#### [What you are asked to do]
Beneath this task is a listing. Count its lines that contain "cases" and answer with the number only.

#### [Listed entries]
/-- SleepingCoreIsHeld and AsynchronousEventsAreRefused: asleep with no event, with the event that ends the sleep and with
another, masked and not; running with an event that is masked and one that is not. -/
theorem witness_sleeping :
    nextHas (step (sleepingState [])) (fun t => t.sleep == some 128) = true ∧
      (endsSleep (sleepingState [.wake]) 128 .wake = true ∧
        isRefused (step (sleepingState [.wake])) (.wakeEvent 128 .wake) = true) ∧
      (endsSleep (sleepingState [.nmi]) 128 .nmi = false ∧
        isRefused (step (sleepingState [.nmi])) (.asyncEvent .nmi) = true ∧
        isRefused (step (sleepingState [.interrupt])) (.maskedEvent .interrupt) = true) ∧
      isRefused (step { State.reset with events := [.nmi] }) (.asyncEvent .nmi) = true ∧
      isRefused (step { State.reset with events := [.interrupt] }) (.maskedEvent .interrupt) = true := by
  refine ⟨?_, ⟨?_, ?_⟩, ⟨?_, ?_, ?_⟩, ?_, ?_⟩ <;> decide
/-- SyncCompletesAllAccesses: the full barrier, an access that is pending before, and one that a weaker `SyncOp` leaves. -/
theorem witness_sync :
    State.reset.params.syncOp = fullBarrier ∧
      nextHas (exec (.sync 2)
          { testParams (fun p => { p with syncOp := ⟨.const true, .atom 0, .atom 1⟩ }) with
            pending := [⟨true, 4, [1]⟩], writeBuffers := [⟨true, 8, [2]⟩] })
        (fun t => t.pending == [⟨true, 4, [1]⟩] && t.writeBuffers == []) = true := by decide
/-- TheTableGivesTheLength: a table in which the instruction of a decoded word has another length than by default. -/
theorem witness_lengths :
    (decode otherTable true [0x42, 0xFF, 0x07]).toOption = some (.sync 255, [0x07]) ∧ (Instr.sync 255).ilen otherTable = 2 ∧
      (Instr.csrf 16).ilen otherTable = 4 ∧ (Instr.sync 255).ilen defaultEncoding = 4 := by decide
/-- A state with as many TLB entries as R6 admits under the default layout. -/
def fullTlbState : State := testParams fun p => { p with itlbEntries := 64, dtlbEntries := 64 }
/-- ResetMeetsTheMachineInvariant and EveryTlbEntryCanBeAddressed: 64 entries are admitted and 65 are not, and the last is there. -/
theorem witness_tlb_bound :
    TlbEntriesAdmitted fullTlbState.params ∧ ¬ TlbEntriesAdmitted { fullTlbState.params with dtlbEntries := 65 } ∧
      Inv fullTlbState ∧ fullTlbState.params.mmuLayout = defaultMmuLayout ∧ 63 < (selectedTlb fullTlbState).length :=
  ⟨by decide, by decide, ⟨by decide, by decide, by decide, by decide, by decide, by decide⟩, by decide, by decide⟩
/-- MustBeZeroFieldsAreChecked: vectors X3 and X4. -/
theorem witness_must_be_zero :
    ((0xE1B00100 : Word).extractLsb' 20 12 ∈ [0xE5B#12, 0xE1B#12, 0xE7B#12, 0xE3B#12] ∧
      (0xE1B00100 : Word).extractLsb' 8 8 ≠ 0) ∧
      ((0xE9B10000 : Word).extractLsb' 20 12 ∈ [0xE9B#12, 0xEBB#12] ∧ (0xE9B10000 : Word).extractLsb' 8 12 ≠ 0) := by decide
/-- DecodeOfEncodeIsTheInstruction and EncodeOfDecodeIsTheWord: a well-formed instruction, and a word that decodes. -/
theorem witness_encode :
    (Instr.mtsr 288 14).WellFormed ∧ (decodeCompact defaultEncoding 0x5FA8).toOption = some (.srCond .le 8) ∧
      (decodeExtended defaultEncoding 0xE3BE0048).toOption = some (.mtsr 288 14) := by decide
end

section
/-! SUPPORT. The length of an instruction and the bytes the decoder takes for it (R24, R100, R101). -/
namespace Sys2Proof

/-- The decoder's answer is mapped over only where there is one. -/
theorem decoded_map_eq_ok {d : Except DecodeError Instr} {rest rest' : List Byte} {i : Instr}
    (h : d.map (·, rest) = .ok (i, rest')) : d = .ok i ∧ rest = rest' := by
  cases d <;> cases h
  exact ⟨rfl, rfl⟩

/-- Bytes that decode begin with a halfword that is not extended and decodes as a compact word, or with two halfwords of which the
first is extended and which decode as an extended word; what follows is the rest (R101). -/
theorem decode_eq_ok {t : EncodingTable} {bigEndian : Bool} {bytes rest : List Byte} {i : Instr}
    (h : decode t bigEndian bytes = .ok (i, rest)) :
    (∃ b0 b1, bytes = b0 :: b1 :: rest ∧ isExtended t (halfOfBytes bigEndian b0 b1) = false ∧
      decodeCompact t (halfOfBytes bigEndian b0 b1) = .ok i) ∨
    (∃ b0 b1 b2 b3, bytes = b0 :: b1 :: b2 :: b3 :: rest ∧ isExtended t (halfOfBytes bigEndian b0 b1) = true ∧
      decodeExtended t (halfOfBytes bigEndian b0 b1 ++ halfOfBytes bigEndian b2 b3) = .ok i) := by
  unfold decode at h
  split at h
  · rename_i b0 b1 tail
    dsimp only at h
    split at h
    · rename_i hext
      split at h
      · rename_i b2 b3 tail'
        obtain ⟨hd, rfl⟩ := decoded_map_eq_ok h
        exact .inr ⟨b0, b1, b2, b3, rfl, hext, hd⟩
      · cases h
    · rename_i hext
      obtain ⟨hd, rfl⟩ := decoded_map_eq_ok h
      exact .inl ⟨b0, b1, rfl, Bool.eq_false_iff.mpr hext, hd⟩
  · cases h

/-- The decoder takes as many bytes as the table's length of the instruction (R24). -/
theorem length_eq_ilen_add_of_decode {t : EncodingTable} {bigEndian : Bool} {bytes rest : List Byte} {i : Instr}
    (h : decode t bigEndian bytes = .ok (i, rest)) : bytes.length = i.ilen t + rest.length := by
  obtain ⟨b0, b1, rfl, -, hd⟩ | ⟨b0, b1, b2, b3, rfl, -, hd⟩ := decode_eq_ok h
  · obtain ⟨r, hrow, -⟩ := decodeCompact_eq_ok hd
    simp only [Instr.ilen_of_compact hrow, List.length_cons]
    omega
  · obtain ⟨r, hrow, -⟩ := decodeExtended_eq_ok hd
    simp only [Instr.ilen_of_extended hrow, List.length_cons]
    omega

/-- An instruction is 2 or 4 bytes long, whatever the table (R100). -/
theorem Instr.ilen_eq_two_or_four (t : EncodingTable) (i : Instr) : i.ilen t = 2 ∨ i.ilen t = 4 := by
  cases h : t.row i.name with
  | compact r => exact .inl (Instr.ilen_of_compact h)
  | extended r => exact .inr (Instr.ilen_of_extended h)

end Sys2Proof

namespace Sys2Proof.Laws

/-- Settles O57: the bytes taken by inversion of the decoder, the lengths by the row the table gives the instruction. -/
theorem theTableGivesTheLength : Obligations.TheTableGivesTheLength := by
  refine ⟨fun _ _ _ _ _ h => length_eq_ilen_add_of_decode h, Instr.ilen_eq_two_or_four,
    fun _ => Instr.ilen_of_compact rfl, fun i => ?_⟩
  -- R100's list, one row of the default table for each instruction.
  cases i <;> rfl

end Sys2Proof.Laws
end

section
/-! SUPPORT. What any instruction that reaches a next state keeps of the machine's state, field by field (10_state.md), and
which refusals it can end in instead. -/
namespace Sys2Proof.Machine

/-! ### From the effects to the instruction -/

/-- What holds after every effect of an instruction, after a BREAKPOINT that traps and one that does not, and does not look at
pc, holds of every next state the instruction reaches. -/
theorem exec_next_of_effect {i : Instr} {s t : State} {P : State → Prop} (h : exec i s = .next t)
    (hadvance : ∀ u n, P u → P (advance u n)) (heffect : ∀ u, Effect s i u → P u)
    (hnop : i = .breakpoint → P (issued s)) (htrap : i = .breakpoint → P (takeBreakpoint (issued s))) : P t := by
  obtain ⟨-, ⟨hi, -, rfl⟩ | ⟨u, he | ⟨hi, -, rfl⟩, rfl⟩⟩ := exec_next h
  · exact htrap hi
  · exact hadvance u _ (heffect u he)
  · exact hadvance _ _ (hnop hi)

/-- What holds of a state, and after every instruction executed from the state after its fetch, holds after a step. -/
theorem step_next_of_exec {s t : State} {P : State → Prop} (h : step s = .next t) (hheld : P s)
    (hexec : ∀ i, exec i (afterFetch s) = .next t → P t) : P t := by
  obtain rfl | ⟨i, hi⟩ := step_next h
  · exact hheld
  · exact hexec i hi

/-! ### Parameters and memory (R6, R196) -/

/-- No instruction changes a parameter. -/
theorem exec_params {i : Instr} {s t : State} (h : exec i s = .next t) : t.params = s.params :=
  exec_next_of_effect (P := fun t => t.params = s.params) h (fun _ _ hu => hu) (fun _ he => he.params) (fun _ => rfl)
    (fun _ => by simp)

/-- No effect changes main memory. -/
theorem Effect.mem {i : Instr} {s u : State} (h : Effect s i u) : u.mem = s.mem := by
  cases h
  case sleep op => cases op.getLsbD 7 <;> simp
  all_goals simp

/-- No instruction changes main memory. -/
theorem exec_mem {i : Instr} {s t : State} (h : exec i s = .next t) : t.mem = s.mem :=
  exec_next_of_effect (P := fun t => t.mem = s.mem) h (fun _ _ hu => hu) (fun _ he => he.mem) (fun _ => rfl)
    (fun _ => by simp)

/-! ### The TLBs keep their sizes (R44) -/

/-- Replacing an entry keeps the size of the instruction TLB. -/
@[simp] theorem writeSelectedTlb_itlb_length (s : State) (k : Nat) (e : TlbEntry) :
    (writeSelectedTlb s k e).itlb.length = s.itlb.length := by
  unfold writeSelectedTlb; split <;> simp

/-- Replacing an entry keeps the size of the data TLB. -/
@[simp] theorem writeSelectedTlb_dtlb_length (s : State) (k : Nat) (e : TlbEntry) :
    (writeSelectedTlb s k e).dtlb.length = s.dtlb.length := by
  unfold writeSelectedTlb; split <;> simp

/-- No effect changes the size of a TLB. -/
theorem Effect.tlb_lengths {i : Instr} {s u : State} (h : Effect s i u) :
    u.itlb.length = s.itlb.length ∧ u.dtlb.length = s.dtlb.length := by
  cases h
  case sleep op => cases op.getLsbD 7 <;> simp
  all_goals simp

#### [Task response]
9